# Kodak Brownie Reflex



## smithdan

Shot the last roll of VP127 I could find through this one a few years ago.  I made a contact sheet and printed one frame enlarged to 7" square.  

here are some scans.  Focus not as good as some of my old boxes and it was a windy day as well so this was about the limits of this one's ability.  Cute little plastic critter though.  I would like to take this one out again, saved the spools and the backing paper so who knows.


----------



## compur

Good job!

There is a Canadian manufacturer of 127 film. 
See:
Bluefire brand films and chemicals


----------



## smithdan

thanks compur.  I'll look these guys up.  Dang! used to live in Calgary up to 4 years ago.


----------



## timor

Very nice pictures.

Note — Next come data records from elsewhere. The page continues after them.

/-! ## modDeadline -/

@[simp] theorem State.modDeadline_pending (p : Port) (k : Prio) (f : DeadlineUnit → DeadlineUnit) :
    (s.modDeadline p k f).pending = s.pending := rfl
@[simp] theorem State.modDeadline_rstLow (p : Port) (k : Prio) (f : DeadlineUnit → DeadlineUnit) :
    (s.modDeadline p k f).rstLow = s.rstLow := rfl
@[simp] theorem State.modDeadline_divider (p : Port) (k : Prio) (f : DeadlineUnit → DeadlineUnit) :
    (s.modDeadline p k f).divider = s.divider := rfl
@[simp] theorem State.modDeadline_deadlines (p : Port) (k : Prio) (f : DeadlineUnit → DeadlineUnit) :
    (s.modDeadline p k f).deadlines = s.deadlines.set p (s.deadlines[p].set k (f s.deadlines[p][k])) := rfl
@[simp] theorem State.modDeadline_warnings (p : Port) (k : Prio) (f : DeadlineUnit → DeadlineUnit) :
    (s.modDeadline p k f).warnings = s.warnings := rfl
@[simp] theorem State.modDeadline_slots (p : Port) (k : Prio) (f : DeadlineUnit → DeadlineUnit) :
    (s.modDeadline p k f).slots = s.slots := rfl
@[simp] theorem State.modDeadline_idMap (p : Port) (k : Prio) (f : DeadlineUnit → DeadlineUnit) :
    (s.modDeadline p k f).idMap = s.idMap := rfl
@[simp] theorem State.modDeadline_services (p : Port) (k : Prio) (f : DeadlineUnit → DeadlineUnit) :
    (s.modDeadline p k f).services = s.services := rfl
@[simp] theorem State.modDeadline_domains (p : Port) (k : Prio) (f : DeadlineUnit → DeadlineUnit) :
    (s.modDeadline p k f).domains = s.domains := rfl
@[simp] theorem State.modDeadline_pins (p : Port) (k : Prio) (f : DeadlineUnit → DeadlineUnit) :
    (s.modDeadline p k f).pins = s.pins := rfl
@[simp] theorem State.modDeadline_ports (p : Port) (k : Prio) (f : DeadlineUnit → DeadlineUnit) :
    (s.modDeadline p k f).ports = s.ports := rfl
@[simp] theorem State.modDeadline_lastServed (p : Port) (k : Prio) (f : DeadlineUnit → DeadlineUnit) :
    (s.modDeadline p k f).lastServed = s.lastServed := rfl
@[simp] theorem State.modDeadline_taking (p : Port) (k : Prio) (f : DeadlineUnit → DeadlineUnit) :
    (s.modDeadline p k f).taking = s.taking := rfl
@[simp] theorem State.modDeadline_samples (p : Port) (k : Prio) (f : DeadlineUnit → DeadlineUnit) :
    (s.modDeadline p k f).samples = s.samples := rfl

I don't think you have any problems with focus, after all it is focus-less camera which relies on dept of field for sharpness. Was never intended to produce prints bigger then post card size. Anything bigger will get softer and softer. You did a good job.
You can get more 127 film from here:
The Frugal Photographer
or in Toronto here:
FilmPlus | 416-535-3747 | Toronto, Canada
Pricey a bit.


----------



## bsinmich

One of those came with my wife as the dowry.  That was 53 years ago and I still have both.


----------



## timor

Congratulations ! A good "job" here to !


----------



## smithdan

Agree with timor.  Were working on 43, didn't get a camera though.  congratulations bsinmich 

timor, thanks for the comment and the links.  only have 3 using 127, nothing fancy, this one, a mid 50's brown holiday and a starmeter.


----------



## 2WheelPhoto

Wow these look GREAT


----------



## timor

smithdan said:


> timor, thanks for the comment and the links.  only have 3 using 127, nothing fancy, this one, a mid 50's brown holiday and a starmeter.


Your welcome. For kicks; if you have the spools and paper backing why not use a 35 mm film. I will be a bit "lomographic", but for fun ?


----------



## Rick58

Nice soft vintage pic's. Very cool! Nice Job!


----------



## smithdan

2WheelPhoto : thanks

timor :  yes, going to try that and crop out the holes  (groans from the lomo afficionados..)   also have an idea for a jig to cut down 120 in the dark without losing knuckle bits.

Rick58 : thanks.  your signature line pretty much sums up why I like to keep the old cheapies running,  sort of in honour of the memories they put in the albums and shoeboxes of our lives.


----------



## compur

I think the OP is a very good example that it isn't the camera that makes the photo -- it's the photographer.


----------



## hydroshock

wow cool, ive got a little brownie i've been meaning to take out, gotta reroll some 620 spools for it tho   good stuff tho


----------



## desertrattm2r12

My first really good photo was taken with  Brownie reflex around 1949 or so. It shows a steam locomotive belching black smoke and looking like it is going 90 mph. Not bad for a kid with a box camera with a very slow shutter speed. And only one shutter speed. Great little 127 camera.


----------